The purpose of Section III, “Researching language and culture”, is concerned with current research on and approaches to the study of language and culture. Chapter 7, “The research enterprise”, discusses the foundations of research from the sociocultural perspective and with regard to methodological considerations. Talkbank, a worldwide interdisciplinary repository of databases, is recommended for its transcription standards and tools to process video data. How to balance the relationship with participants and research ethics is also stressed. The author provides a list of professional associations and government funding agencies that develop sanctioned guidelines and advisory sources of research ethics. Chapter 8, “Approaches to research on language and culture”, summarizes eight common approaches currently used by applied linguists, including ethnography of communication, interactional sociolinguistics, conversation analysis, discourse analysis, systemic functional linguistics (SFL), critical discourse analysis, linguistic ethnography (LE) and micro-genetic approach. Two of them, SFL and LE, are new in this edition. Chapter 9, “Guidelines for doing research”, presents a set of guidelines for planning, conducting and evaluating research projects. The author reorganizes this chapter by dividing Section 9.1 of the first edition “introduction and research cycle” into two separate parts. Sections 9.2 to 9.7 of the first edition have been combined as the “The research cycle” as Section 9.1. Chapter 10, “Contexts of research”, provides a framework for conceptualizing research contexts to give readers a sense of how current undertakings in the field are conducted. Eight research projects are presented to inspire readers to undertake further research on their own. A pie chart of research contexts is also provided to help readers visually grasp the entire research scenario.
Section IV, “Resources”, provides a rich array of useful resources, including a list of key journals in the field, professional organizations of applied linguistics, and easily accessible web-based resources, along with suggested further readings and glossary of important concepts in the field, which are valuable to readers in carrying out their own studies.
EVALUATION This volume fits the series in which it appears and plays an important role in explaining the relationship between language and culture.
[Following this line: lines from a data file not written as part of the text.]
-- ==== Sys2Proof/Machine/Ports.lean ====
section
/-! DEFINITION. The splice ports (R119 to R132, R435 to R438): credit, inbound beats and their errors, the scatter into lane
SRAM, departure in row-map order, and the rejection of a part. -/
namespace Sys2Proof.Machine

/-! ### Parts (Table 6.5) -/

/-- Beats of a part of `n` bytes (R120). -/
def beatsOf (n : Nat) : Nat := ceilDiv n 128

/-- Bytes of a row's base part. -/
def basePart (g : Gyle) (p : PlanSlot) : Nat :=
  if g.kind = .training then p.inW * streamBytes p.gradFmt else p.outW * streamBytes p.baseFmt

/-- Kind, width and format of the outbound part. -/
def outKind (g : Gyle) (p : PlanSlot) : Nat := if g.kind = .training then 6 else if p.side then 2 else 3
def outWidth (g : Gyle) (p : PlanSlot) : Nat := if g.kind = .training then p.inW else p.outW
def outFmt (g : Gyle) (p : PlanSlot) : Nat := if g.kind = .training then p.gradFmt else if p.side then p.deltaFmt else p.baseFmt

/-- The kind of the base part. -/
def baseKind (g : Gyle) : Nat := if g.kind = .training then 5 else 1

/-- Beats that one activation credit covers: the activation part, and the upstream gradient after it in a training gyle. -/
def creditBeats (g : Gyle) (p : PlanSlot) : Nat :=
  beatsOf (actPart p) + (if g.kind = .training then beatsOf (gradPart p) else 0)

/-- The staging areas, in beats. -/
def actStage : Nat := 96
def baseStage : Nat := 32

/-- The kind is allowed inbound for the slot's mode and the gyle's kind (Table 6.5). -/
def kindAllowed (g : Gyle) (p : PlanSlot) (kind : Nat) : Bool :=
  kind = 0 || (kind = 4 && g.kind = .training) || (kind = baseKind g && !p.side)

/-! ### Streams and credit (R12, R123) -/

/-- The rows of a gyle. -/
def rowList (g : Gyle) : List Nat := List.range g.rowsGiven

/-- The rows that pass a slot (R451). -/
def passingRows (g : Gyle) (slot : Nat) : List Nat := (rowList g).filter fun r => rowPasses g (tget {} g.rows r) slot

/-- One stream on a port. -/
structure StreamAt where
  g : Gyle
  slot : Nat
  p : PlanSlot

/-- A gyle takes traffic: it is in `SORTED` or `RUNNING` and its context is not quiesced (R12, R296). -/
def takesTraffic (s : State) (g : Gyle) : Bool :=
  !g.key.far && (g.st = .sorted || g.st = .running) && (s.ctx g.key.owner).st ≠ .quiesced

/-- The streams of a port in the order of R123: by opening sequence, then `ISSUE_RANK`. -/
def streamsOn (s : State) (port : Nat) : List StreamAt :=
  sortBy (fun (a b : StreamAt) => lexLt [a.g.openSeq, a.p.issueRank] [b.g.openSeq, b.p.issueRank])
    ((s.gyles.filter (takesTraffic s)).flatMap fun g =>
      ((List.zip (List.range g.plan.slots.length) g.plan.slots).filter fun e => e.2.ports.getLsbD port).map fun e =>
        ⟨g, e.1, e.2⟩)

/-- A credit for an activation part whose row the sender has not named yet. -/
def Credit.unnamed (c : Credit) (k : GyleKey) (slot : Nat) : Bool := c.gk = k && c.slot = slot && c.row.isNone && c.kind ≠ 1

/-- Rows of a stream without credit: not sent, and not covered by a credit outstanding on any port. -/
def uncredited (s : State) (x : StreamAt) : Nat :=
  ((passingRows x.g x.slot).filter fun r => !(x.g.rowSlot x.slot r).credited).length -
    (s.ports.map fun e => (e.2.credits.filter fun c => c.unnamed x.g.key x.slot).length).sum

/-- The streams that hold a port's credit places (R123). -/
def creditPlaces (s : State) (port : Nat) : List StreamAt :=
  ((streamsOn s port).filter fun x => 0 < uncredited s x).take 4

/-- Free beats of the activation staging area: neither full nor promised to a credit. -/
def freeStage (p : Port) : Nat :=
  actStage - p.staged.length - ((p.credits.filter fun c => c.kind ≠ 1).map (·.beats)).sum

/-- Base beats that have arrived on a port and whose sums have not left (R125). -/
def baseHeld (s : State) (port : Nat) : Nat :=
  (s.gyles.map fun g => (g.slots.map fun e => if e.2.port = port then beatsOf e.2.base.length - e.2.outBeats else 0).sum).sum

/-- Free beats of the base staging area: neither promised to a credit nor held. -/
def freeBase (s : State) (port : Nat) : Nat :=
  baseStage - ((((s.port port).credits.filter fun c => c.kind = 1).map (·.beats)).sum + baseHeld s port)

/-- A credit word (Table 23.4). -/
def creditWord (k : GyleKey) (slot row kind beats : Nat) : Word64 :=
  BitVec.ofNat 64 (k.num + k.owner * 2 ^ 16 + slot * 2 ^ 22 + row * 2 ^ 32 + kind * 2 ^ 52 + beats * 2 ^ 56)

/-- Grant a credit on a port, with the word that says so. -/
def grant (s : State) (port : Nat) (c : Credit) (row kind beats : Nat) : State :=
  emit (modPort s port fun p => { p with credits := p.credits ++ [c] }) (.creditWord port (creditWord c.gk c.slot row kind beats))

/-- A stream can be granted activation credit now: the whole part fits, or a first portion of a part larger than the staging
area when the stream has no part in portions. -/
def canGrant (s : State) (port : Nat) (x : StreamAt) : Bool :=
  let p := s.port port
  let n := creditBeats x.g x.p
  if n ≤ actStage then n ≤ freeStage p
  else 0 < freeStage p && !(p.portions.any fun e => e.1 = x.g.key && e.2.1 = x.slot) &&
    !(p.credits.any fun c => c.unnamed x.g.key x.slot)

/-- One activation grant (R123): to the earliest stream with a credit place that fits. -/
def activationGrant (port : Nat) (s : State) : State :=
  if !domainPresent s port then s
  else match (creditPlaces s port).find? (canGrant s port) with
    | none => s
    | some x =>
      let s := stamp s
      let n := creditBeats x.g x.p
      if n ≤ actStage then grant s port { gk := x.g.key, slot := x.slot, kind := 0, beats := n } 0 0 0
      else
        let b := freeStage (s.port port)
        grant s port { gk := x.g.key, slot := x.slot, kind := 4, beats := b } 0 0 b

/-- `ACTIVATION_CREDIT_GRANT` (R123); not due when no stream can be granted credit. -/
def execActivationCreditGrant (port : Fin 128) (s : State) : Host.Outcome State Fault Refusal := .next (activationGrant port s)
It systematically lays out some major underpinnings of contemporary thoughts on language and culture as they bear on applied linguistics. Electronic technologies and increasingly diverse and complex communities pose challenges to teaching and researching language and culture inside and outside traditional classrooms. The author illustrates these phenomena throughout the book. In particular, Chapter 4 contextualizes how these two factors challenge educational approaches. Chapter 5 deals with how electronically mediated sites shape learners in social contexts. Chapter 6 points out that electronic technologies expand the scope of learners’ communicative activities and their resources to make meaning.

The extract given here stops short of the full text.